TempoScore¶
TempoScore is a unified composite metric that combines retrieval and generation quality into a single score for evaluating Temporal RAG systems.
Three Aggregation Methods¶
TempoScore provides three different scoring methods:
| Method | Key | Description |
|---|---|---|
| Weighted Average | tempo_weighted |
Simple weighted sum. Robust, never NaN. |
| Harmonic Mean | tempo_harmonic |
Penalizes low values.
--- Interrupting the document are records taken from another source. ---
-- ==== Sys2Proof/Tests/Slice0.lean ====
section
/-! SUPPORT. Tests: ill-formed words, decoding, one-step vectors taken from 95_test_vectors.md, and for every
statement with hypotheses a concrete state that meets them. Expected values come from the spec, never from
the model. -/

namespace Sys2Proof.Tests

open Sys2Proof Sys2Proof.Machine

/-! ## Well-formedness: one ill-formed word per check -/

/-- 95_test_vectors.md 2.2: word 00000202 has bit 9 set. -/
theorem test_reserved_bit_ill_formed : ¬ ZeroFieldClear 0x00000202 ∧ ¬ LegalWord 0x00000202 := by decide

theorem test_opcode_zero_ill_formed : ¬ OpcodeNonzero 0x00000000 ∧ ¬ LegalWord 0x00000000 := by decide

theorem test_opcode_five_ill_formed : ¬ OpcodeBelowFive 0x00000005 ∧ ¬ LegalWord 0x00000005 := by decide

/-- 95_test_vectors.md 2.5: DERIVE with DIR = 1. -/
theorem test_dir_on_derive_ill_formed : ¬ DirOnlyOnBuild 0x00000101 ∧ ¬ LegalWord 0x00000101 := by decide

theorem test_the_five_words_are_legal :
    LegalWord 0x00000001 ∧ LegalWord 0x00000002 ∧ LegalWord 0x00000102 ∧ LegalWord 0x00000003 ∧
      LegalWord 0x00000004 := by decide

/-! ## Decoding: words written out from `00000000 00000000 0000000d oooooooo` (R101, R103) -/

theorem test_decode_derive :
    decode 0b00000000000000000000000000000001 = .command .derive := by decide

theorem test_decode_build_enc :
    decode 0b00000000000000000000000000000010 = .command (.build .encode) := by decide

theorem test_decode_build_dec :
    decode 0b00000000000000000000000100000010 = .command (.build .decode) := by decide

theorem test_decode_encode :
    decode 0b00000000000000000000000000000011 = .command .encode := by decide

theorem test_decode_decode :
    decode 0b00000000000000000000000000000100 = .command .decode := by decide

theorem test_decode_illegal_by_name :
    decode 0x00000202 = .illegal .reservedBitSet ∧ decode 0x00000000 = .illegal .opcodeZero ∧
      decode 0x00000005 = .illegal .opcodeUnknown ∧ decode 0x00000101 = .illegal .dirWithoutBuild ∧
      decode 0xFFFFFFFF = .illegal .reservedBitSet := by decide

/-- Every word is selected by at most one row of the opcode map: any two rows differ in a bit both fix. -/
theorem test_opcode_rows_disjoint :
    opcodeMap.Pairwise fun r r' => r.pattern &&& r'.mask ≠ r'.pattern &&& r.mask := by decide

theorem test_table_word : decodeTableWord 32 0x102 = some (.build .decode) ∧ decodeTableWord 32 0x101 = none := by
  decide

/-! ## Small states -/

/-- The scenario key of 95_test_vectors.md 1.1 in KBUF, KLEN = 6. -/
def keyed : State :=
  { State.reset with
    klen := 6, pace := 7,
    mem := { Memory.unwritten with kbuf := [(0, 0x6B), (1, 0x65), (2, 0x79), (3, 0x36), (4, 0x21), (5, 0x23)] } }

/-- A state in which BUILD runs to its end. -/
def buildable : State := { State.reset with pace := 257 }

/-- Three data bytes, the scenario's first two keystream bytes, and the table elements a test reads. -/
def loaded (d : Dir) (table data : Store) : State :=
  { State.reset with
    status := { Status.reset with done := true, tvalid := true, tdir := d },
    dlen := BitVec.ofNat 32 data.length, kslen := 2, pace := 3,
    mem := { Memory.unwritten with ks := [(0, 0x0D), (1, 0x65)], table := table, dbuf := data } }

/-- F[21] = 4A, F[68] = 61, F[69] = 60 (95_test_vectors.md 2.2). -/
def forward : Store := [(0x21, 0x4A), (0x68, 0x61), (0x69, 0x60)]

/-- The inverse of those (95_test_vectors.md 2.3). -/
def inverse : Store := [(0x4A, 0x21), (0x60, 0x69), (0x61, 0x68)]

def encodable : State := loaded .encode forward [(0, 0x68), (1, 0x69), (2, 0x68)]

def decodable : State := loaded .decode inverse [(0, 0x6B), (1, 0x02), (2, 0x6A)]

/-- DERIVE in flight, IDX = 1 of LK = 2. -/
def deriving_ : State :=
  { keyed with
    cmd := 0x00000001, status := { Status.reset with busy := true }, klen := 2, seq := .derive, idx := 1, lk := 2,
    mem := { keyed.mem with ks := [(0, 0x0D)] } }

/-- BUILD in flight at iteration `i`, one entry stored. -/
def building (d : Dir) (i : Nat) (table : Store) : State :=
  { State.reset with
    cmd := encode (.build d), status := { Status.reset with busy := true }, seq := buildSeq d, idx := i,
    mem := { Memory.unwritten with table := table } }

/-- ENCODE or DECODE in flight at IDX = `i`. -/
def transforming (d : Dir) (i : Nat) (s : State) : State :=
  { s with
    cmd := encode (transformCommand d), status := { s.status with busy := true, done := false },
    seq := (match d with | .encode => .encode | .decode => .decode), idx := i, ld := s.dlen.toNat }

/-- The next state of an outcome. -/
def nextState : Outcome → Option State
  | .next t => some t
  | .fault _ => none
  | .refused _ => none

/-! ## One step per command, expected values from 95_test_vectors.md -/

/-- 1.1: the keystream of the scenario; 2.6: STATUS after completion. -/
theorem test_derive_scenario :
    (nextState (exec .derive keyed)).map (fun t => (t.mem.ks, t.kslen, t.status.word)) =
      some ([(0, 0x0D), (1, 0x65), (2, 0x1F), (3, 0x36), (4, 0x65), (5, 0x45)], 6, 0x00000002) := by decide

/-- 2.5: DERIVE with KLEN = 0 and with KLEN = KMAX + 1. -/
theorem test_derive_refused :
    (nextState (exec .derive State.reset)).map (fun t => (t.cmd, t.status.word)) =
        some (0x00000001, 0x00000020) ∧
      (nextState (exec .derive { State.reset with klen := 17, kslen := 3 })).map
        (fun t => (t.status.word, t.kslen)) = some (0x00000020, 3) := by decide

/-- 2.6: BUILD DEC accepted on a valid forward table: TVALID cleared, TDIR kept. -/
theorem test_build_dec_accepted :
    (nextState (exec (.build .decode) { encodable with pace := 0 })).map
      (fun t => (t.cmd, t.status.word, t.seq)) = some (0x00000102, 0x00000001, .buildDec) := by decide

/-- 2.2 and 2.3: `F[68] = 61` stored by BUILD ENC and `F^-1[61] = 68` by BUILD DEC. -/
theorem test_build_iterations :
    (coreMove (building .encode 0x68 [])).mem.table = [(0x68, 0x61)] ∧
      (coreMove (building .decode 0x68 [])).mem.table = [(0x61, 0x68)] := by decide

/-- 1.1 and 2.4: the pair `68 69` encodes to `6B 02`, the single byte `68` to `6A`. -/
theorem test_encode_pair_and_leftover :
    (nextState (exec .encode encodable)).map (fun t => (t.mem.dbuf, t.status.word)) =
      some ([(0, 0x6B), (1, 0x02), (2, 0x6A)], 0x00000006) := by decide

/-- 2.5: ENCODE with the inverse table, its first refusal by priority, and KSLEN = 1 with no table (code 5). -/
theorem test_encode_refused :
    (nextState (exec .encode { decodable with status := { decodable.status with done := false } })).map
        (fun t => t.status.word) = some 0x0000006C ∧
      (nextState (exec .encode State.reset)).map (fun t => t.status.word) = some 0x00000040 ∧
      (nextState (exec .encode { State.reset with kslen := 1 })).map (fun t => t.status.word) =
        some 0x00000050 := by decide

/-- 1.1: the pair `6B 02` decodes to `68 69`; 2.4: the single byte `6A` to `68`. -/
theorem test_decode_pair_and_leftover :
    (nextState (exec .decode decodable)).map (fun t => (t.mem.dbuf, t.status.word)) =
      some ([(0, 0x68), (1, 0x69), (2, 0x68)], 0x0000000E) := by decide

/-- 2.5: DECODE with the forward table, and ERR_DLEN before ERR_NOKS. -/
theorem test_decode_refused :
    (nextState (exec .decode { encodable with status := { encodable.status with done := false } })).map
        (fun t => t.status.word) = some 0x00000064 ∧
      (nextState (exec .decode { State.reset with dlen := 17 })).map (fun t => t.status.word) =
        some 0x00000030 := by decide

/-! ## The functions, values worked by hand in 95_test_vectors.md 2.1 to 2.4 -/

/-- `derive` for every popcount, `packed` at its corners and fixed points, a pair whose shift must be logical
(90_conflicts.md C6), a keystream that wraps at 3 over an odd length, and bytes no encode produced. -/
theorem test_functions_on_vectors :
    ([0x00, 0x01, 0x03, 0x07, 0x0F, 0x1F, 0x3F, 0x7F, 0xFF, 0x44] : List Byte).map deriveByte =
      [0x88, 0x67, 0x47, 0x61, 0x0F, 0x79, 0x7B, 0x19, 0x77, 0x00] ∧
    ([0x00, 0x55, 0x68, 0xAA, 0xFF, 0x92, 0x93, 0xFE] : List Byte).map packed =
      [0x0F, 0x00, 0x61, 0xF0, 0xFF, 0x92, 0x93, 0xFE] ∧
    encodeFrom [0x00] packed 0 [0x80, 0x01] = [0x08, 0xEF] ∧
    encodeFrom [0x67, 0x64, 0x47] packed 0 [0, 1, 2, 3, 4, 5, 6] =
      [0x67, 0x8B, 0x56, 0x88, 0x64, 0x8A, 0x7A] ∧
    decodeFrom [0xAA] unpacked 0 [0x00, 0xFF, 0x80] = [0xCC, 0xCC, 0x19] := by decide

/-! ## The port, 95_test_vectors.md 2.5 -/

/-- Writes of STATUS, KSLEN, KS, TABLE and of KBUF at KMAX are errors; a write of KLEN takes any value. -/
theorem test_port_writes :
    (nextState (hostStep (.write 0x00000004 (.word 1)) State.reset)).map (·.answers) = some [.writeError] ∧
    (nextState (hostStep (.write 0x00000010 (.word 1)) State.reset)).map (·.answers) = some [.writeError] ∧
    (nextState (hostStep (.write 0x20000000 (.byte 1)) State.reset)).map (·.answers) = some [.writeError] ∧
    (nextState (hostStep (.write 0x30000000 (.byte 1)) State.reset)).map (·.answers) = some [.writeError] ∧
    (nextState (hostStep (.write 0x10000010 (.byte 1)) State.reset)).map (·.answers) = some [.writeError] ∧
    (nextState (hostStep (.write 0x00000008 (.word 0xFFFFFFFF)) State.reset)).map
      (fun t => (t.answers, t.klen)) = some ([.writeOkay], 0xFFFFFFFF) := by decide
Strict balance. |
| Layered F-Score | tempo_f_score |
Hierarchical F1. ⭐ Recommended |
Output Structure¶
{
'tempo_weighted': 0.8125, # Method 1: Weighted Average
'tempo_harmonic': 0.7983, # Method 2: Harmonic Mean
'tempo_f_score': 0.8324, # Method 3: Layered F-Score (recommended)
'retrieval_f1': 0.7467, # F1(Precision, Recall)
'generation_f1': 0.8727 # F1(Faithfulness, Coherence)
}
Components¶
| Layer | Metrics | What it measures |
|---|---|---|
| Retrieval | temporal_precision, temporal_recall |
Did we find the right time periods? |
| Generation | temporal_faithfulness, temporal_coherence |
Is the answer temporally accurate? |
Formulas¶
1. Weighted Average¶
\[
TempoScore_{weighted} = \frac{\sum w_i \cdot x_i}{\sum w_i}
\]
2. Harmonic Mean¶
\[
TempoScore_{harmonic} = \frac{\sum w_i}{\sum \frac{w_i}{x_i}}
\]
3. Layered F-Score (Recommended)¶
\[
Retrieval_{F1} = F_1(Precision, Recall)
\]
\[
Generation_{F1} = F_1(Faithfulness, Coherence)
\]
\[
TempoScore_{fscore} = F_1(Retrieval_{F1}, Generation_{F1})
\]
Usage¶
from tempoeval.metrics import TempoScore
metric = TempoScore()
result = metric.compute(
temporal_precision=0.8,
temporal_recall=0.7,
temporal_faithfulness=0.9,
temporal_coherence=0.85
)
# Access individual scores
print(f"Weighted: {result['tempo_weighted']}")
print(f"Harmonic: {result['tempo_harmonic']}")
print(f"F-Score: {result['tempo_f_score']}")